# Backup software



## Greg (Oct 15, 2005)

Has anyone here used Norton Ghost 10? Pros/cons?


----------



## Scott Bushey (Oct 15, 2005)

I just bought Norton Ghost, Greg. Matt swears by it. I will use it w/ an external harddrive.


----------



## fredtgreco (Oct 16, 2005)

I am leary of all Norton/Symantec products now.

I have used Acronis True image (www.acronis.com) and find it very easy to use - really only a couple of settings, much more versatile than Ghost (you can now backup up a whole drive, or folders. I highly recommend an external hard drive. You can get one for about $100, or even less if you are willing to put an "internal" drive into a external case (i.e. buy both separately and put them together.

I would also highly recommend Genie Outlook Backup (http://www.genie-soft.com/default.html) I have not used their generl bakup manager, but the Outlook backup saved me from loosing all my emails (which would have been a complete catastrophe.

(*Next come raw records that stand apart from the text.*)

/-- RECORD_FLUSH: the flush of a frame, with the addresses whose write failed its verification. -/
def execRecordFlush (bad : List Nat) (s : State) : Res := onWhen s s.now.flushDue fun m => m.flush bad

/-! Clears (13 R434). -/

/-- At the freeze after its acceptance, a clear empties the drawer. -/
def Mach.clearFreeze (m : Mach) : Mach :=
  m.each (List.range 15) fun m d =>
    if (m.drawerAt d).clearing == 1 then
      { m.onDrawer d fun x => { x with
          hists := []
          exts := []
          counts := []
          ring := { x.ring with head := 0, written := 0 }
          ring2 := { x.ring2 with head := 0, written := 0 }
          dirty := List.range (fixedRecords d)
          clearing := 2 } with
        rcd.queue := m.rcd.queue.filter fun (e : RingEntry) => e.drawer != d }
    else m

/-- DRAWER_CLEAR (13 R434). -/
def execDrawerClear (tag drawer : Nat) (s : State) : Res := serve s 0x73 tag fun m =>
  if 15 < drawer then refuse m stBAD_PARAM
  else match m.cab.session with
    | none => refuse m stDENIED
    | some slot =>
      if drawer == 15 then refuse m stBAD_PARAM
      else if m.rcd.drawers.any (fun (x : DrawerState) => x.clearing != 0) then refuse m stBUSY
      else pending ((m.onDrawer drawer fun x => { x with
        clears := sat32 x.clears
        clearWall := m.wall
        clearBoot := m.sec.boots
        clearing := 1
        clearTag := tag }).logEvent 5 slot drawer)

/-- DRAWER_INFO (13 R433). -/
def execDrawerInfo (tag drawer : Nat) (s : State) : Res := serve s 0x72 tag fun m =>
  if 15 < drawer then refuse m stBAD_PARAM
  else
    let x := m.drawerAt drawer
    (m, stOK, le 4 x.gen ++ le 2 drawer ++ x.meta x.gen ++ le 2 (fixedRecords drawer) ++ [(ringsOf drawer).length]
      ++ (ringsOf drawer).flatMap fun (r : Nat × Nat) => le 2 r.1 ++ le 2 r.2)

/-! The window (13 R431, R432). -/

/-- CURSOR_SET (13 R431). -/
def execCursorSet (tag drawer index : Nat) (s : State) : Res := serve s 0x70 tag fun m =>
  if 15 < drawer || 3071 < index then refuse m stBAD_PARAM
  else ok { m with rcd.curDrawer := drawer, rcd.curIndex := index }

/-- The indexes that a read at the cursor copies. -/
def Mach.windowIndexes (m : Mach) : List Nat := (List.range (min 4 (3072 - m.rcd.curIndex))).map (m.rcd.curIndex + ·)

/-- A drawer's generation is odd, or changes, within 2.5 µs of an instant in 0.1 µs. -/
def Mach.beingWritten (m : Mach) (d t : Nat) : Bool :=
  let times := if m.flushDue then m.flushTimes else m.rcd.flushing
  times.any fun (x : Nat × Nat × Nat) => x.1 == d && decide (x.2.1 < t + 25) && decide (t < x.2.2)

/-- The records of a copy that fail: a bad CRC with a valid mark, or as the evidence says. -/
def Mach.failedCopies (m : Mach) (bad : List Nat) : List Nat :=
  m.windowIndexes.filter fun i =>
    let a := recAddr m.rcd.curDrawer i
    let r := m.peek a 64
    recMarked r && (bad.contains i || !recGood a r || m.damaged a 64)

/-- A record in the window: its status and its bytes. -/
def Mach.windowRecord (m : Mach) (corrupt : List Nat) (i : Nat) : Nat × List Nat :=
  let r := m.peek (recAddr m.rcd.curDrawer i) 64
  if !recMarked r then (1, List.replicate 64 0) else if corrupt.contains i then (2, List.replicate 64 0) else (0, r)

/-- The window block (13 R431). -/
def Mach.windowBlock (m : Mach) (corrupt : List Nat) : List Nat :=
  let is := m.windowIndexes
  let rs := is.map (m.windowRecord corrupt)
  let b := [m.rcd.curDrawer, is.length] ++ le 2 m.rcd.curIndex ++ le 4 (m.drawerAt m.rcd.curDrawer).gen
    ++ (rs.map (fun (r : Nat × List Nat) => r.1) ++ List.replicate 4 0).take 4
      ++ (rs.flatMap (fun (r : Nat × List Nat) => r.2) ++ List.replicate 256 0).take 256
  b ++ le 4 (crc32c b)

/-- Records returned as CORRUPT raise 0xD1 (13 R432). -/
def Mach.corruptFound (m : Mach) (is : List Nat) : Mach :=
  if is == [] then m
  else { m with rcd.corrupt := (m.rcd.corrupt ++ is.map (recAddr m.rcd.curDrawer)).eraseDups }.raise recorderUnit 0xD1 1

/-- One copy attempt (13 R432): the block when it succeeds, and the records whose check failed. A
record that fails twice is returned as CORRUPT. -/
def Mach.copyAttempt (m : Mach) (t : Nat) (bad before : List Nat) : Option (Mach × List Nat) × List Nat :=
  let fails := m.failedCopies bad
  if m.beingWritten m.rcd.curDrawer t then (none, before)
  else if fails.all before.contains then
    let n := m.windowIndexes.length
    (some ({ m.corruptFound fails with rcd.curIndex := m.rcd.curIndex + n, rcd.win := none }, m.windowBlock fails), before)
  else (none, (before ++ fails).eraseDups)

/-- WINDOW_READ with its first attempt at offset 212.5 µs of the serving frame (13 R432). Where it
fails, the reply follows a later attempt. -/
def execWindowRead (tag : Nat) (bad : List Nat) (s : State) : Res :=
  if !s.now.serves? then .next s
  else if !s.now.admits 0x71 then .next { s with now := s.now.reply 0x71 tag stWRONG_MODE [] }
  else on s fun m =>
    match m.copyAttempt (2500 * m.time.frame + 2125) bad [] with
    | (some r, _) => r.1.reply 0x71 tag stOK r.2
    | (none, fails) => { m with
        rcd.win := some ⟨tag, 1, m.time.frame, fails⟩
        host.taken := none
        host.hbsy := true }
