/-- How an entry of UNIT_SET is judged: as 14 R458 says, with the rules of the chapter that owns the
unit (11 R379; 12 R384). Of the unit status word bit 5 alone is written; its RO bits are ignored, whatever the entry
has there (DESIGN CHOICE, notes/assumptions/11.md: 00 R9 refuses the write of an RO field). -/
def Mach.unitEntry (m : Mach) (h : Nat) (es : List SetEntry) (good : Bool) (e : SetEntry) : Nat :=
  if e.id == idSTATUS_WORD then (if e.val.length == 4 then stOK else stBAD_PARAM)
  else
    let st := m.setStatus h e
    if st != 0 then st
    else if h == 0x0300 then (if tied e.id && !good then stBAD_PARAM else stOK)
    else m.busEntry h es e

/-- Accept the entries of UNIT_SET: they take effect as their access codes give; those of the meter and
of a channel as METER_CONFIG and CH_CONFIG do (12 R412; 10 R334). -/
def Mach.unitApply (m : Mach) (tag h : Nat) (es : List SetEntry) : Mach :=
  if h == 0x0300 then m.meterDefer (0x12, tag) es
  else
    let m1 := m.defer (0x12, tag) h es
    if 0x0100 ≤ h && h ≤ 0x013F && es != [] then m1.queueCfg [h - 0x0100] else m1

/-- UNIT_SET (14 R458): all entries, or nothing. -/
def Mach.unitSet (m : Mach) (tag h : Nat) (es : List SetEntry) : Mach × Nat × List Nat :=
  if !countOk es then refuse m stBAD_LENGTH
  else if !m.exists h then refuse m stUNIT_UNKNOWN
  else
    let own := es.filter fun (e : SetEntry) => e.id != idSTATUS_WORD
    let good := h != 0x0300 || meterCfgOk (m.meterCfgWith own)
    let sts := es.map (m.unitEntry h own good)
    let bad := firstRefusal sts
    if bad != 0 then (m, bad, setReply es sts)
    else
      let m1 := m.unitApply tag h own
      let clear := es.any fun (e : SetEntry) => e.id == idSTATUS_WORD && bit (leAt e.val 0 4) 5
      (if clear then m1.clearLatched h else m1, stOK, setReply es sts)

/-- UNIT_SET. -/
def execUnitSet (tag handle : Nat) (entries : List SetEntry) (s : State) : Res :=
  serve s 0x12 tag fun m => m.unitSet tag handle entries

/-! Starting and stopping of units (01 R30 to R35). -/

/-- A landing unit. -/
def isLanding (h : Nat) : Bool := decide (0x1000 ≤ h) && decide (h ≤ 0x10FF)

/-- A channel unit. -/
def isChannel (h : Nat) : Bool := decide (0x0100 ≤ h) && decide (h ≤ 0x013F)

/-- The units that refuse both commands (01 R31; 10 R333), and the ports that refuse a disable
(11 R362). -/
def Mach.enableDenied (m : Mach) (h : Nat) (enable : Bool) : Bool :=
  h == 0 || h == 0x0500 || h == 0x0600 || (decide (0x0700 ≤ h) && decide (h ≤ 0x07FF))
    || (isChannel h && m.chProtected (h - 0x0100))
    || (!enable && (match portOfH h with
      | some p => m.drvPort == p || (m.nat pLOCK_SOURCE != 0 && abOf (m.nat pLOCK_PORT) == p)
      | none => false))

/-- The status of UNIT_ENABLE or UNIT_DISABLE on one unit (01 R30, R31; 10 R333). -/
def Mach.enableStatus (m : Mach) (h : Nat) (enable : Bool) : Nat :=
  if m.enableDenied h enable then stDENIED
  else if enable && isChannel h && m.chan (h - 0x0100) pCH_MODE == 0 then stWRONG_MODE
  else match m.ownState h with
    | some .stopping => if enable then stPENDING else stOK
    | some .fault => if enable then stUNIT_FAULT else stOK
    | some .bypassed => stWRONG_MODE
    | some .test => stWRONG_MODE
    | _ => stOK

/-- A unit enters STARTING (01 R30): a door side under 06 R163, a port waiting for recessive bits
(11 R362), the meter under 12 R393; the recorder has nothing to start and is ON at the next tick; the
car, landings and channels are STARTING for one frame (01 R32; 10 R333). -/
def Mach.unitStart (m : Mach) (h : Nat) : Mach :=
  let m1 := m.cell h fun c => { c with pend := false, offAfter := false }
  let starting (m : Mach) : Mach := m.cell h fun c => { c with own := .starting, since := m.time.frame }
  if h == 2 || h == 3 then m1.doorRestart (abOf (h - 2))
  else match portOfH h with
    | some p => m1.onPort p fun x => { x with own := .starting, wakeAt := some m.time.frame }
    | none =>
      if h == 0x0300 then m1.meterOn
      else if h == 0x0400 then starting { m1 with rcd.own := .starting }
      else if isChannel h then m1.chOn (h - 0x0100)
      else starting m1

/-- A unit is OFF (01 R30). -/
def Mach.unitOff (m : Mach) (h : Nat) : Mach :=
  if h == 2 || h == 3 then
    m.doorOff (abOf (h - 2))
  else match portOfH h with
    | some p => m.onPort p fun x => { x with own := .off }
    | none =>
      if h == 0x0300 then { m with meter.own := .off }
      else if h == 0x0400 then { m with rcd.own := .off }
      else
        let m1 := if isChannel h then { m with field.unitOff := setBit m.field.unitOff (h - 0x0100) true }.drive (h - 0x0100) false else m
        m1.cell h fun c => { c with own := .off, since := m.time.frame }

In my opinion, the most critical thing is data (documents, pictures, emails). If you back that up, that is the most important. Programs can always be reinstalled, settings redone. That is just time (which is valuable). But if you lose critical documents or emails, they are gone forever. That is why now all my email files and settings are backed up on my laptop, my desktop and my external drive, and also on my webserver (password protected). there is no chance of me losing emails that would be catastrophic.


----------